● Exercise:
Look through the records, and wherever the string "actWrite" turns up, copy out that line.

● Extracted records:
--------------------------------

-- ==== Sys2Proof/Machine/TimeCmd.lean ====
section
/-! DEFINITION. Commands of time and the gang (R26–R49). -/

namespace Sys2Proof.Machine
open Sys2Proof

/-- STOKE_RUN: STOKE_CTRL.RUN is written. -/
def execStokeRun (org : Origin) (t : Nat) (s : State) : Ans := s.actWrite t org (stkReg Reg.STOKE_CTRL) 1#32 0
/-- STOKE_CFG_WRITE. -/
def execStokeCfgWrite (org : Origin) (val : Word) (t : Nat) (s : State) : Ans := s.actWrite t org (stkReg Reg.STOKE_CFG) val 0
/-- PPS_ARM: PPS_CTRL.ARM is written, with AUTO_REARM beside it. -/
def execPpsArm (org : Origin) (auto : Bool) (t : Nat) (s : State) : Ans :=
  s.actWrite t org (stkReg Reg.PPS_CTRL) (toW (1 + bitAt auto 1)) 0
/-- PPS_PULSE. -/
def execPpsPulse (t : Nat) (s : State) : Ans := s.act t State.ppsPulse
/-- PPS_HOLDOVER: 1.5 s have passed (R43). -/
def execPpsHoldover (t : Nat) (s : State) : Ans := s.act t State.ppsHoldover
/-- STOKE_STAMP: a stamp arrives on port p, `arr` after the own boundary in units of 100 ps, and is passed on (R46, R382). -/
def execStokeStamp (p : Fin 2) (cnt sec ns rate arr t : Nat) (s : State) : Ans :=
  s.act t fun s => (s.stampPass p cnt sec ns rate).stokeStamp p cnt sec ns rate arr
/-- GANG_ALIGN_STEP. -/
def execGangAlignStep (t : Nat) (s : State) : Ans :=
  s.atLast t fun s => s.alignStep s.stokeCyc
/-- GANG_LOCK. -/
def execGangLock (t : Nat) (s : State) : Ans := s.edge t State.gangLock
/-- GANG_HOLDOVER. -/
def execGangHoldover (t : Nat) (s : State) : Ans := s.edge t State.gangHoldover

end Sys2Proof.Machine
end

--------------------------------

● Result of the exercise:
def execStokeRun (org : Origin) (t : Nat) (s : State) : Ans := s.actWrite t org (stkReg Reg.STOKE_CTRL) 1#32 0
def execStokeCfgWrite (org : Origin) (val : Word) (t : Nat) (s : State) : Ans := s.actWrite t org (stkReg Reg.STOKE_CFG) val 0
  s.actWrite t org (stkReg Reg.PPS_CTRL) (toW (1 + bitAt auto 1)) 0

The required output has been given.